The move to AWS and DevOps model increases the rate of innovation within the Xero product team and drives them into new areas like machine learning
Duncan Ritchie, chief platform officer at Xero, says among the main drivers for its shift to the cloud were “aggressive goals” around platform agility, reliability, performance, security and cost, as well as the move to a DevOps model.
He says Xero looked at a bunch of public cloud providers and decided AWS “offered high breadth of infrastructure offerings that suited our aspirations for agility and flexibility”.
He says among the advantages they gained on the agility front, were reducing the time to provision servers from weeks to 20 minutes, and reducing the time to release new services from months to weeks.
The company has also moved from hand-built servers to automate builds.
“These changes simplified our troubleshooting, he says. “They made it easy for us to make consistent changes and have a better view of what has changed, so if we have issues we can see what has changed.”
He says Xero is completing its migration to AWS in the next couple of months. The next step is optimisation of the cloud platform.
The move to AWS and DevOps model increases the rate of innovation within the Xero product team and drives them into new areas like machine learning, where teams can play with large sets of data cost effectively, says Ritchie.
We did not want to spend our time on undifferentiated heavy lifting.
For Michael Koziarski, vice president, architecture at Vend, the company's move to AWS was prompted by the realisation they were spending their time on “undifferentiated heavy lifting”.
Consumer banking is one of the most disrupted sectors.
''We needed some CPU, but the provider could not provide a disk larger than one terabyte maximum or was offering an expensive option,'' he states.
When they presented the business case that the move to the cloud would save Vend up to 50 per cent on its current systems, what was seen as a technology project became a key corporate initiative, he states.
The 200-year-old startup
Melissa MacFarlane, chief digital officer of Westpac, talks about how the cloud has allowed the bank to act like a “200-year-old startup”.
The cloud is levelling the playing field, she says. Before, it would cost millions to set up a bank. Data plus connectivity is driving new business models, she states.
She says Westpac’s new business model has a two-pronged approach - great digital experiences and empowering conversations with customers.
She says they did this by investing agility into the organisation. They were also able to partner with New York based startup Moven, which they would not have been able to do if they were not with AWS.
AWS's Glenn Gore says the cloud lowers the cost of failure, which increases innovation.

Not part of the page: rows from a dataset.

theorem opCmp_keeps {s0 t : State} (w f) (h : Keeps s0 t) :
    Keeps s0 ((opCmp w f).act t) := by
  unfold opCmp
  dsimp only [pricedOp, plainOp, jumpOp, aluOp, predicateOp]
  repeat' (first
    | with_reducible assumption | with_reducible apply Keeps.ite | with_reducible apply putP_keeps
    | ((fail_if_success (fail_if_success with_reducible intro y)); first | with_reducible refine Keeps.letGoal (s := s0) ?_ (fun _ _ => ?_) | with_reducible intro y)
    | simp only [Keeps.put_iff] | lift_lets | split)

theorem execCmp_keeps {s0 t : State} (w f) (h : Keeps s0 t) :
    OKeeps s0 (execCmp w f t) := by
  unfold execCmp
  repeat' (first
    | with_reducible assumption | with_reducible apply OKeeps.next | with_reducible exact OKeeps.refused _
    | with_reducible apply OKeeps.ite | with_reducible apply Keeps.ite | with_reducible apply issue_keeps
    | with_reducible apply opCmp_keeps | with_reducible apply Keeps.idf
    | ((fail_if_success (fail_if_success with_reducible intro y)); first | with_reducible refine Keeps.letGoal (s := s0) ?_ (fun _ _ => ?_) | with_reducible intro y)
    | with_reducible intro _ _ | simp only [Keeps.put_iff] | lift_lets | split)

theorem opCmpi_keeps {s0 t : State} (w f) (h : Keeps s0 t) :
    Keeps s0 ((opCmpi w f).act t) := by
  unfold opCmpi
  dsimp only [pricedOp, plainOp, jumpOp, aluOp, predicateOp]
  repeat' (first
    | with_reducible assumption | with_reducible apply Keeps.ite | with_reducible apply putP_keeps
    | ((fail_if_success (fail_if_success with_reducible intro y)); first | with_reducible refine Keeps.letGoal (s := s0) ?_ (fun _ _ => ?_) | with_reducible intro y)
    | simp only [Keeps.put_iff] | lift_lets | split)

theorem execCmpi_keeps {s0 t : State} (w f) (h : Keeps s0 t) :
    OKeeps s0 (execCmpi w f t) := by
  unfold execCmpi
  repeat' (first
    | with_reducible assumption | with_reducible apply OKeeps.next | with_reducible exact OKeeps.refused _
    | with_reducible apply OKeeps.ite | with_reducible apply Keeps.ite | with_reducible apply issue_keeps
    | with_reducible apply opCmpi_keeps | with_reducible apply Keeps.idf
    | ((fail_if_success (fail_if_success with_reducible intro y)); first | with_reducible refine Keeps.letGoal (s := s0) ?_ (fun _ _ => ?_) | with_reducible intro y)
    | with_reducible intro _ _ | simp only [Keeps.put_iff] | lift_lets | split)

theorem opSel_keeps {s0 t : State} (w f) (h : Keeps s0 t) :
    Keeps s0 ((opSel w f).act t) := by
  unfold opSel
  dsimp only [pricedOp, plainOp, jumpOp, aluOp, predicateOp]
  repeat' (first
    | with_reducible assumption | with_reducible apply Keeps.ite | with_reducible apply putG_keeps
    | ((fail_if_success (fail_if_success with_reducible intro y)); first | with_reducible refine Keeps.letGoal (s := s0) ?_ (fun _ _ => ?_) | with_reducible intro y)
    | simp only [Keeps.put_iff] | lift_lets | split)

theorem execSel_keeps {s0 t : State} (w f) (h : Keeps s0 t) :
    OKeeps s0 (execSel w f t) := by
  unfold execSel
  repeat' (first
    | with_reducible assumption | with_reducible apply OKeeps.next | with_reducible exact OKeeps.refused _
    | with_reducible apply OKeeps.ite | with_reducible apply Keeps.ite | with_reducible apply issue_keeps
    | with_reducible apply opSel_keeps | with_reducible apply Keeps.idf
    | ((fail_if_success (fail_if_success with_reducible intro y)); first | with_reducible refine Keeps.letGoal (s := s0) ?_ (fun _ _ => ?_) | with_reducible intro y)
    | with_reducible intro _ _ | simp only [Keeps.put_iff] | lift_lets | split)

theorem opPset_keeps {s0 t : State} (w f) (h : Keeps s0 t) :
    Keeps s0 ((opPset w f).act t) := by
  unfold opPset
  dsimp only [pricedOp, plainOp, jumpOp, aluOp, predicateOp]
  repeat' (first
    | with_reducible assumption | with_reducible apply Keeps.ite | with_reducible apply putP_keeps
    | ((fail_if_success (fail_if_success with_reducible intro y)); first | with_reducible refine Keeps.letGoal (s := s0) ?_ (fun _ _ => ?_) | with_reducible intro y)
    | simp only [Keeps.put_iff] | lift_lets | split)

theorem execPset_keeps {s0 t : State} (w f) (h : Keeps s0 t) :
    OKeeps s0 (execPset w f t) := by
  unfold execPset
  repeat' (first
    | with_reducible assumption | with_reducible apply OKeeps.next | with_reducible exact OKeeps.refused _
    | with_reducible apply OKeeps.ite | with_reducible apply Keeps.ite | with_reducible apply issue_keeps
    | with_reducible apply opPset_keeps | with_reducible apply Keeps.idf
    | ((fail_if_success (fail_if_success with_reducible intro y)); first | with_reducible refine Keeps.letGoal (s := s0) ?_ (fun _ _ => ?_) | with_reducible intro y)
    | with_reducible intro _ _ | simp only [Keeps.put_iff] | lift_lets | split)

theorem actCrc_keeps {s0 t : State} (w f) (h : Keeps s0 t) :
    Keeps s0 (actCrc w f t) := by
  unfold actCrc
  repeat' (first
    | with_reducible assumption | with_reducible apply Keeps.ite | with_reducible apply faultThread_keeps
    | with_reducible apply putG_keeps
    | ((fail_if_success (fail_if_success with_reducible intro y)); first | with_reducible refine Keeps.letGoal (s := s0) ?_ (fun _ _ => ?_) | with_reducible intro y)
    | simp only [Keeps.put_iff] | lift_lets | split)

theorem opCrc_keeps {s0 t : State} (w f u') (h : Keeps s0 t) :
    Keeps s0 ((opCrc w f u').act t) := by
  unfold opCrc
  dsimp only [pricedOp, plainOp, jumpOp, aluOp, predicateOp]
  repeat' (first
    | with_reducible assumption | with_reducible apply Keeps.ite | with_reducible apply actCrc_keeps
    | ((fail_if_success (fail_if_success with_reducible intro y)); first | with_reducible refine Keeps.letGoal (s := s0) ?_ (fun _ _ => ?_) | with_reducible intro y)
    | simp only [Keeps.put_iff] | lift_lets | split)

theorem execCrc_keeps {s0 t : State} (w f) (h : Keeps s0 t) :
    OKeeps s0 (execCrc w f t) := by
  unfold execCrc
  repeat' (first
    | with_reducible assumption | with_reducible apply OKeeps.next | with_reducible exact OKeeps.refused _
    | with_reducible apply OKeeps.ite | with_reducible apply Keeps.ite | with_reducible apply issue_keeps
    | with_reducible apply opCrc_keeps | with_reducible apply Keeps.idf
    | ((fail_if_success (fail_if_success with_reducible intro y)); first | with_reducible refine Keeps.letGoal (s := s0) ?_ (fun _ _ => ?_) | with_reducible intro y)
    | with_reducible intro _ _ | simp only [Keeps.put_iff] | lift_lets | split)

theorem jumpTo_keeps {s0 t : State} (w pc) (h : Keeps s0 t) :
    Keeps s0 (jumpTo w pc t) := by
  unfold jumpTo
  repeat' (first
    | with_reducible assumption | with_reducible apply Keeps.ite | with_reducible apply onThread_keeps
    | ((fail_if_success (fail_if_success with_reducible intro y)); first | with_reducible refine Keeps.letGoal (s := s0) ?_ (fun _ _ => ?_) | with_reducible intro y)
    | simp only [Keeps.put_iff] | lift_lets | split)

theorem opB_keeps {s0 t : State} (w f) (h : Keeps s0 t) :
    Keeps s0 ((opB w f).act t) := by
  unfold opB
  dsimp only [pricedOp, plainOp, jumpOp, aluOp, predicateOp]
  repeat' (first
    | with_reducible assumption | with_reducible apply Keeps.ite | with_reducible apply jumpTo_keeps
    | ((fail_if_success (fail_if_success with_reducible intro y)); first | with_reducible refine Keeps.letGoal (s := s0) ?_ (fun _ _ => ?_) | with_reducible intro y)
    | simp only [Keeps.put_iff] | lift_lets | split)

theorem execB_keeps {s0 t : State} (w f) (h : Keeps s0 t) :
    OKeeps s0 (execB w f t) := by
  unfold execB
  repeat' (first
    | with_reducible assumption | with_reducible apply OKeeps.next | with_reducible exact OKeeps.refused _
    | with_reducible apply OKeeps.ite | with_reducible apply Keeps.ite | with_reducible apply issue_keeps
    | with_reducible apply opB_keeps | with_reducible apply Keeps.idf
    | ((fail_if_success (fail_if_success with_reducible intro y)); first | with_reducible refine Keeps.letGoal (s := s0) ?_ (fun _ _ => ?_) | with_reducible intro y)
    | with_reducible intro _ _ | simp only [Keeps.put_iff] | lift_lets | split)

theorem actBp_keeps {s0 t : State} (w f) (h : Keeps s0 t) :
    Keeps s0 (actBp w f t) := by
  unfold actBp
  repeat' (first
    | with_reducible assumption | with_reducible apply Keeps.ite | with_reducible apply faultThread_keeps
    | with_reducible apply jumpTo_keeps
    | ((fail_if_success (fail_if_success with_reducible intro y)); first | with_reducible refine Keeps.letGoal (s := s0) ?_ (fun _ _ => ?_) | with_reducible intro y)
    | simp only [Keeps.put_iff] | lift_lets | split)

theorem opBp_keeps {s0 t : State} (w f) (h : Keeps s0 t) :
    Keeps s0 ((opBp w f).act t) := by
  unfold opBp
  dsimp only [pricedOp, plainOp, jumpOp, aluOp, predicateOp]
  repeat' (first
    | with_reducible assumption | with_reducible apply Keeps.ite | with_reducible apply actBp_keeps
    | ((fail_if_success (fail_if_success with_reducible intro y)); first | with_reducible refine Keeps.letGoal (s := s0) ?_ (fun _ _ => ?_) | with_reducible intro y)
    | simp only [Keeps.put_iff] | lift_lets | split)

theorem execBp_keeps {s0 t : State} (w f) (h : Keeps s0 t) :
    OKeeps s0 (execBp w f t) := by
  unfold execBp
  repeat' (first
    | with_reducible assumption | with_reducible apply OKeeps.next | with_reducible exact OKeeps.refused _
    | with_reducible apply OKeeps.ite | with_reducible apply Keeps.ite | with_reducible apply issue_keeps
    | with_reducible apply opBp_keeps | with_reducible apply Keeps.idf
    | ((fail_if_success (fail_if_success with_reducible intro y)); first | with_reducible refine Keeps.letGoal (s := s0) ?_ (fun _ _ => ?_) | with_reducible intro y)
    | with_reducible intro _ _ | simp only [Keeps.put_iff] | lift_lets | split)

theorem actCall_keeps {s0 t : State} (w f) (h : Keeps s0 t) :
    Keeps s0 (actCall w f t) := by
  unfold actCall
  repeat' (first
    | with_reducible assumption | with_reducible apply Keeps.ite | with_reducible apply faultThread_keeps
    | with_reducible apply onThread_keeps | with_reducible apply goOn_keeps
    | ((fail_if_success (fail_if_success with_reducible intro y)); first | with_reducible refine Keeps.letGoal (s := s0) ?_ (fun _ _ => ?_) | with_reducible intro y)
    | simp only [Keeps.put_iff] | lift_lets | split)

“If you can have an idea and test it in the cloud and it costs you a few dollars give it a go,” he states.
He contrasts this with the “old world” set up of needing $10,000 to $20,000 worth of equipment, which will require weeks to install and to wait for management “just to test an idea”.
Today, he says, AWS is the platform of choice for customers, whether a startup, enterprise, private sector, education and government.
Governments wants to have better ways to engage with citizens, he told those attending the AWS Summit.
The cloud is one of the ways they can get feedback, lower the cost of delivering services and improve relationships with citizens, which makes societies better, he states.